(Data excerpts)
/-- A frame of one channel is ready, its decoder in state `st`; zone 1 plays two channels and asks for a lip-sync of 200 ms, zone 2 plays `map`
from the same decoder, and zone 0 holds `taken` words of the pool. -/
def mono : Frame := { frame0 with header := { frame0.header with map := [2] }, centreFold := -3, samples := [List.replicate 256 5] }
def thinning (st : DecoderState) (map : List Role) (taken : Nat) : State :=
  { busy with
    decoders := busy.decoders.set 0 { locked0 with state := st, ready := some mono }
    zones := #v[{ busy.zone 0 with allocation := taken }, { busy.zone 1 with lipsync := 200, allocation := 4, delay := 2 },
                { runs 2 2 (some 0) with map := some map }] }

/-- A ready frame of the map in force and one of another map with as many channels, its user RUNNING; no frame ready; a ready frame with another
channel count, its decoder LOCKED, in HOLD or in any state, with one user that restarts and one that does not, the pool taken as one likes; the
lip-sync asked for fits, and does not. -/
theorem witness_SpanBoundaryPlaysReadyFrame :
    ((readying.decoder 0).clock = true ∧ (readying.decoder 0).ready = some { frame0 with level := -9 } ∧
      (readying.decoder 0).header = some frame0.header ∧ frame0.header.map = ({ frame0 with level := -9 } : Frame).header.map) ∧
    ((turning.decoder 0).ready = some turned ∧ (turning.decoder 0).header = some frame0.header ∧ frame0.header.map ≠ turned.header.map ∧
      (turning.zone 1).decoder = some 0 ∧ (turning.zone 1).state = .running ∧
      ∀ z : ZoneId, ((turning.zone z).decoder == some 0 && (turning.zone z).state == .running) = true →
        (turning.zone z).map.map (·.length) = some turned.header.map.length) ∧
    ((busy.decoder 0).clock = true ∧ (busy.decoder 0).ready = none) ∧
    (∀ (st : DecoderState) (taken : Nat), let s := thinning st [1] taken
      (s.decoder 0).state = st ∧ (s.decoder 0).clock = true ∧ (s.decoder 0).ready = some mono ∧ (s.decoder 0).header = some frame0.header ∧
      frame0.header.map ≠ mono.header.map ∧ (s.zone 0).decoder = none ∧
      ((s.zone 2).decoder = some 0 ∧ (s.zone 2).state = .running ∧ (s.zone 2).map.map (·.length) = some mono.header.map.length) ∧
      ((s.zone 1).decoder = some 0 ∧ (s.zone 1).state = .running ∧ (s.zone 1).map.map (·.length) ≠ some mono.header.map.length ∧
        (s.zone 1).source = some 2 ∧ (s.slot 2).assigned = some { zone := 1, role := 0, dest := .line 2 } ∧
        (s.slot 0).assigned = some { zone := 0, role := 0, dest := .line 0 })) ∧
    (1 * ((min 250 (200 + 0) * 48000 + 500) / 1000) ≤ 172544 - (0 + 0) ∧ 172544 - (172542 + 0) < 1 * ((min 250 (200 + 0) * 48000 + 500) / 1000)) :=
  ⟨⟨rfl, rfl, rfl, rfl⟩, ⟨rfl, rfl, by decide, rfl, rfl, by decide⟩, ⟨rfl, rfl⟩,
    fun _ _ => ⟨rfl, rfl, rfl, rfl, by decide, rfl, ⟨rfl, rfl, rfl⟩, rfl, rfl, (by decide : (some 2 : Option Nat) ≠ some 1), rfl, rfl, rfl⟩,
    by decide⟩

theorem witness_LevelRounding : ((-192 : Int) ≤ -192 ∧ (-192 : Int) ≤ 24) ∧ ((-192 : Int) ≤ 24 ∧ (24 : Int) ≤ 24) := by decide

theorem witness_RenderArithmetic : 32 ≤ 32 ∧ (0 : Int) ≤ 8388607 := by decide

/-- A lip-sync of 200 ms on zone 0, the pool free, all but two words of it taken, and all of it taken. -/
def pooling (taken : Nat) : State :=
  let s := zoned 0 fun x => { x with lipsync := 200 }
  { s with zones := s.zones.set 1 { s.zone 1 with allocation := taken } }

/-- The lip-sync asked for fits and does not; a power-on with a PCM source; block boundaries with and without a lip-sync due. -/
theorem witness_PoolGrantsWhatFits :
    ((pooling 0).zone 0).source = some 0 ∧ ((pooling 0).zone 0).rate = some 2 ∧ ((pooling 0).zone 0).map = some [0, 1] ∧
    PoolBound (pooling 0) ∧ PoolBound (pooling 172542) ∧ PoolBound (pooling 172544) ∧
    0 + 2 * ((min 250 (200 + 0) * 48000 + 500) / 1000) ≤ 172544 ∧ 172544 < 172542 + 2 * ((min 250 (200 + 0) * 48000 + 500) / 1000) ∧
    (Sends (powering busy 0) 0x20 [byteOf (2 : ZoneId), 0] ∧
      let s := powering busy 0
      (s.zone 2).state = .standby ∧ (s.zone 2).source = some 0 ∧ (s.zone 2).decoder = none ∧ (s.source 0).enabled = true ∧
        (s.port (s.source 0).port).state = .locked ∧ (s.port (s.source 0).port).content = .pcm ∧ (s.port (s.source 0).port).rate = some 2) ∧
    (let s := zoned 0 fun x => { x with lipsync := 200, lipsyncDue := true }
     (s.zone 0).state = .running ∧ (s.zone 0).blockPos = some 32 ∧ (s.zone 0).decoder = none ∧ (s.zone 0).lipsyncDue = true) ∧
    (let s := zoned 1 fun x => { x with spanPos := 32 }
     (s.zone 1).state = .running ∧ (s.zone 1).blockPos = some 32 ∧ (s.zone 1).spanPos ≠ 256 ∧ (s.zone 1).lipsyncDue = false) :=
  ⟨rfl, rfl, rfl, by unfold PoolBound; decide, by unfold PoolBound; decide, by unfold PoolBound; decide, by decide, by decide,
    ⟨sends _ _ _ rfl rfl, by decide⟩, by decide, by decide⟩

/-- A zone whose layout has the given sizes beside FL and FR LARGE. -/
def laidOut (l : List (Role × Size)) : Zone :=
  { Zone.reset 0 with layout := l.foldl (fun v q => v.set q.1 q.2) (((Vector.replicate 12 Size.absent).set 0 .large).set 1 .large) }

/-- A stored matrix in force; none; an absent centre, back and top; upmix; an LFE with no SMALL role, and with FL SMALL; the two
entries to RUNNING, and the block boundary of a zone with and without a derivation due. -/
theorem witness_MatrixInForce :
    (let x := { laidOut [] with matrixMode := .custom, store := some { map := [0, 3, 11], rows := twoRows } }
     x.matrixMode = .custom ∧ x.store = some { map := [0, 3, 11], rows := twoRows }) ∧
    ((laidOut []).matrixMode ≠ .custom ∧ (laidOut []).upmix = false ∧ (laidOut []).layout[(0 : Role)] ≠ .absent ∧
      (laidOut []).layout[(1 : Role)] ≠ .absent ∧ ([11, 10, 6, 3, 2] : List Role)[4]? = some 2 ∧ (laidOut []).layout[(2 : Role)] = .absent) ∧
    (let x := laidOut [(4, .large)]; ([11, 10, 6, 3, 2] : List Role)[2]? = some 6 ∧ x.layout[(6 : Role)] = .absent ∧ x.layout[(4 : Role)] ≠ .absent) ∧
    (let x := { laidOut [(2, .small)] with upmix := true }; x.upmix = true ∧ x.matrixMode ≠ .custom ∧ x.layout[(2 : Role)] ≠ .absent) ∧
    (let x := laidOut [(3, .large)]; x.layout[(3 : Role)] ≠ .absent ∧ ∀ j : Role, j ≠ 3 → x.layout[j] ≠ .small) ∧
    (let x := laidOut [(0, .small), (3, .large)]; x.layout[(0 : Role)] = .small ∧ x.layout[(3 : Role)] ≠ .absent) ∧
    (let s := powering busy 0
     (s.source 0).enabled = true ∧ (s.port (s.source 0).port).state = .locked ∧ (s.port (s.source 0).port).content = .pcm) ∧
    (let s := powering busy 2
     (s.source 2).enabled = true ∧ (s.port (s.source 2).port).state = .locked ∧ (s.port (s.source 2).port).content = .packed ∧
      s.decoderOn (s.source 2).port = some 0 ∧ (s.decoder 0).state = .locked ∧ (s.decoder 0).header = some frame0.header ∧
      (s.decoder 0).metadata = some (frame0.metadata 0)) ∧
    (let s := zoned 0 fun x => { x with deriveDue := true }
     (s.zone 0).state = .running ∧ (s.zone 0).blockPos = some 32 ∧ (s.zone 0).decoder = none ∧ (s.zone 0).map = some [0, 1]) ∧
    (let s := zoned 1 fun x => { x with spanPos := 64 }
     (s.zone 1).blockPos = some 32 ∧ (s.zone 1).spanPos ≠ 256 ∧ (s.zone 1).map = some [0, 1] ∧ (s.zone 1).deriveDue = false) := by decide
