-- ==== Sys2Proof/Machine/Dispatch.lean ====
section
/-!
DEFINITION. One arm per command (R76, R201).
-/

namespace Sys2Proof.Machine

def exec (i : Instr) (s : State) : Host.Outcome State Fault Refusal :=
  match i with
  | .nop => Sys2Proof.Machine.execNop s
  | .gameClear => Sys2Proof.Machine.execGameClear s
  | .fbClear => Sys2Proof.Machine.execFbClear s
  | .fbBlit => Sys2Proof.Machine.execFbBlit s
  | .sweep => Sys2Proof.Machine.execSweep s
  | .flush => Sys2Proof.Machine.execFlush s
  | .check id pos => Sys2Proof.Machine.execCheck id pos s
  | .commit id pos => Sys2Proof.Machine.execCommit id pos s
  | .draw id pos => Sys2Proof.Machine.execDraw id pos s
  | .fbSet x y => Sys2Proof.Machine.execFbSet x y s

end Sys2Proof.Machine
end

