/-- R121: at the sentinel 0x8B every mask is inside the buffer, in columns 17 to 19 and pixel rows 3 to 5, and outside the
board: DRAW never faults there, CHECK of a non-empty mask gives 0 and COMMIT of one faults. The empty mask has no cell
and is placed there as anywhere, to no effect (R112, R116).
The spec marks this as derived from its other rules. -/
def Obligations.PreviewIsInsideTheBufferAndOffTheBoard : Prop :=
  Config.previewPos = 0x8B#8 ∧
  (∀ (m : Byte) (c r : Nat), pieceCell m 0x8B#8 c r → 17 ≤ r ∧ r ≤ 19 ∧ 3 ≤ c ∧ c ≤ 5) ∧
  (∀ (s : State) (id : BitVec 5), ∃ t, exec (.draw id 0x8B#8) s = .next t ∧ t = { s with fb := t.fb }) ∧
  (∀ (s : State) (id : BitVec 5), s.rom id ≠ 0x00#8 →
    exec (.check id 0x8B#8) s = .next { s with ok := false } ∧
    ∃ t, exec (.commit id 0x8B#8) s = .next t ∧ t.faultCause = .commitPrecondition) ∧
  (∀ (s : State) (id : BitVec 5), s.rom id = 0x00#8 →
    exec (.check id 0x8B#8) s = .next { s with ok := true } ∧ exec (.commit id 0x8B#8) s = .next s)

/-! ### Sweep -/

/-- R147: the loop equals the compaction. With F the rows full at the start and N the others in order, BOARD becomes
|F| empty rows and then N; LINES = |F|; SCORE = min(SCORE + |F|, 2^SCORE_WIDTH - 1); nothing else changes.
SCORE fits its width at the start: an invariant of the machine.
The spec marks this as derived from its other rules. -/
def Obligations.SweepEqualsCompaction : Prop :=
  ∀ s : State, scoreFits s → ∃ t, exec .sweep s = .next t ∧
    t.board.toList = List.replicate (16 - (rowsKept s.board).length) 0x00#8 ++ rowsKept s.board ∧
    t.lines.toNat = 16 - (rowsKept s.board).length ∧
    t.score = min (s.score + (16 - (rowsKept s.board).length)) (2 ^ s.params.scoreWidth - 1) ∧
    t = { s with board := t.board, score := t.score, lines := t.lines }

/-- R145: the shift of a cleared row equals the simultaneous assignment, and leaves the rows below it.
The spec marks this as derived from its other rules. -/
def Obligations.RowShiftIsSimultaneous : Prop :=
  ∀ (b : Board) (cleared k : Nat) (_ : cleared < 16) (h : k < 16),
    (k = 0 → (shiftDown b cleared)[k] = 0x00#8) ∧
    (1 ≤ k → k ≤ cleared → (shiftDown b cleared)[k] = b[k - 1]) ∧
    (cleared < k → (shiftDown b cleared)[k] = b[k])

/-- R56: a second SWEEP clears nothing: BOARD and SCORE are unchanged and LINES becomes 0.
The spec marks this as derived from its other rules. -/
def Obligations.SecondSweepClearsNothing : Prop :=
  ∀ s : State, ∃ t, exec .sweep s = .next t ∧ exec .sweep t = .next { t with lines := 0 }

/-- R148 (1): with rows 14 and 15 full and all others not, SWEEP clears exactly these, shifts the rows above down by two,
zeroes the top two rows and adds exactly 2 to SCORE (short of saturation).
The spec marks this as derived from its other rules. -/
def Obligations.SweepClearsTheTwoBottomRows : Prop :=
  ∀ s : State, s.board[14] = 0xFF#8 → s.board[15] = 0xFF#8 → (∀ r, (h : r < 14) → s.board[r] ≠ 0xFF#8) →
    s.score + 2 < 2 ^ s.params.scoreWidth →
    ∃ t, exec .sweep s = .next t ∧
      (∀ r, (h : r < 14) → t.board[r + 2] = s.board[r]) ∧ t.board[0] = 0x00#8 ∧ t.board[1] = 0x00#8 ∧
      t.score = s.score + 2 ∧ t.lines = 2

/-- R148 (2): the rows one COMMIT completes are all cleared by the SWEEP after it, one SCORE increment each (short of
saturation), and none is left full.
The spec marks this as derived from its other rules. -/
def Obligations.SweepClearsWhatACommitCompleted : Prop :=
  ∀ (s : State) (id : BitVec 5) (pos : BitVec 8), placementLegal (s.rom id) pos s.board →
    (∀ r, (h : r < 16) → s.board[r] ≠ 0xFF#8) → s.score + 16 < 2 ^ s.params.scoreWidth →
    ∃ t u, exec (.commit id pos) s = .next t ∧ exec .sweep t = .next u ∧
      u.lines.toNat = (t.board.toList.filter (· = 0xFF#8)).length ∧
      u.score = s.score + (t.board.toList.filter (· = 0xFF#8)).length ∧
      (∀ r, (h : r < 16) → u.board[r] ≠ 0xFF#8)

/-- R146: each clear removes exactly 8 occupied cells, so at most 16 rows are cleared.
The spec marks this as derived from its other rules. -/
def Obligations.SweepRemovesEightCellsPerLine : Prop :=
  ∀ s : State, ∃ t, exec .sweep s = .next t ∧
    litCount s.board = litCount t.board + 8 * t.lines.toNat ∧ t.lines.toNat ≤ 16

/-! ### Renderer -/

/-- R162: FB_CLEAR, word 0x0002, darkens the whole frame buffer and writes nothing else. -/
def Obligations.FbClearDarkensEveryPixel : Prop :=
  encode .fbClear = 0x0002#16 ∧
  ∀ s : State, ∃ t, exec .fbClear s = .next t ∧ (∀ x, (h : x < 20) → t.fb[x] = 0x00#8) ∧ t = { s with fb := t.fb }

/-- R163, R161: FB_SET of a column below 20 lights that one pixel and darkens none; of 20 to 31 it raises DRAW_RANGE with
its word and lights nothing. -/
def Obligations.FbSetLightsOnePixelOrHalts : Prop :=
  (∀ x y, encode (.fbSet x y) &&& 0xE0F8#16 = 0x8000#16) ∧
  ∀ (s : State) (x : BitVec 5) (y : BitVec 3),
    (x.toNat < 20 → ∃ t, exec (.fbSet x y) s = .next t ∧
      (∀ i b, i < 20 → b < 8 →
        (gridBit t.fb i b = true ↔ gridBit s.fb i b = true ∨ (i = x.toNat ∧ b = y.toNat))) ∧
      t = { s with fb := t.fb }) ∧
    (20 ≤ x.toNat →
      exec (.fbSet x y) s = .next { s with faultCause := .drawRange, faultCmd := encode (.fbSet x y) })

/-- R164: FB_BLIT, word 0x0003, ORs each board row into its column, keeps columns 16 to 19, and writes FB only. -/
def Obligations.FbBlitOrsTheBoardIntoTheFrame : Prop :=
  encode .fbBlit = 0x0003#16 ∧
  ∀ s : State, ∃ t, exec .fbBlit s = .next t ∧
    (∀ r, (h : r < 16) → t.fb[r] = s.fb[r] ||| s.board[r]) ∧
    (∀ x, (h : x < 20) → 16 ≤ x → t.fb[x] = s.fb[x]) ∧ t = { s with fb := t.fb }

/-- R172 (R171, R174): FLUSH, word 0x0005, sends INIT_SEQ as command bytes where the policy asks
for it and sets INIT_SENT, then the 20 bytes of FB as data bytes, column 0 first; it writes nothing else. -/
def Obligations.FlushSendsInitThenTheWholeFrame : Prop :=
  encode .flush = 0x0005#16 ∧
  ∀ s : State, ∃ t, exec .flush s = .next t ∧
    t.trace = s.trace ++
      (if s.params.initPolicy = .everyFlush ∨ s.initSent = false then
        s.params.initSeq.map (fun b => ⟨.command, b⟩) else []) ++
      (List.finRange 20).map (fun x => ⟨.data, s.fb[x]⟩) ∧
    t.initSent = true ∧ SinkTag.command.dc = 0 ∧ SinkTag.data.dc = 1 ∧
    t = { s with trace := t.trace, initSent := t.initSent }

/-- R166: after FB_CLEAR and FB_BLIT the frame is the board: pixel (r, c) is lit exactly when cell (c, r) is occupied,
and columns 16 to 19 are dark.
The spec marks this as derived from its other rules. -/
def Obligations.ClearedFrameShowsTheBoard : Prop :=
  ∀ s : State, ∃ t u, exec .fbClear s = .next t ∧ exec .fbBlit t = .next u ∧
    (∀ r c, r < 16 → c < 8 → gridBit u.fb r c = gridBit s.board r c) ∧
    (∀ x c, 16 ≤ x → x < 20 → c < 8 → gridBit u.fb x c = false)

• [What this task involves]: Starting at the line above that holds "(1 ≤ k → k ≤ cleared" and ending at the line that holds "zeroes the top", transcribe each line exactly and include no other lines.

• [Solution to the exercise]:
    (1 ≤ k → k ≤ cleared → (shiftDown b cleared)[k] = b[k - 1]) ∧
    (cleared < k → (shiftDown b cleared)[k] = b[k])

/-- R56: a second SWEEP clears nothing: BOARD and SCORE are unchanged and LINES becomes 0.
The spec marks this as derived from its other rules. -/
def Obligations.SecondSweepClearsNothing : Prop :=
  ∀ s : State, ∃ t, exec .sweep s = .next t ∧ exec .sweep t = .next { t with lines := 0 }

/-- R148 (1): with rows 14 and 15 full and all others not, SWEEP clears exactly these, shifts the rows above down by two,
zeroes the top two rows and adds exactly 2 to SCORE (short of saturation).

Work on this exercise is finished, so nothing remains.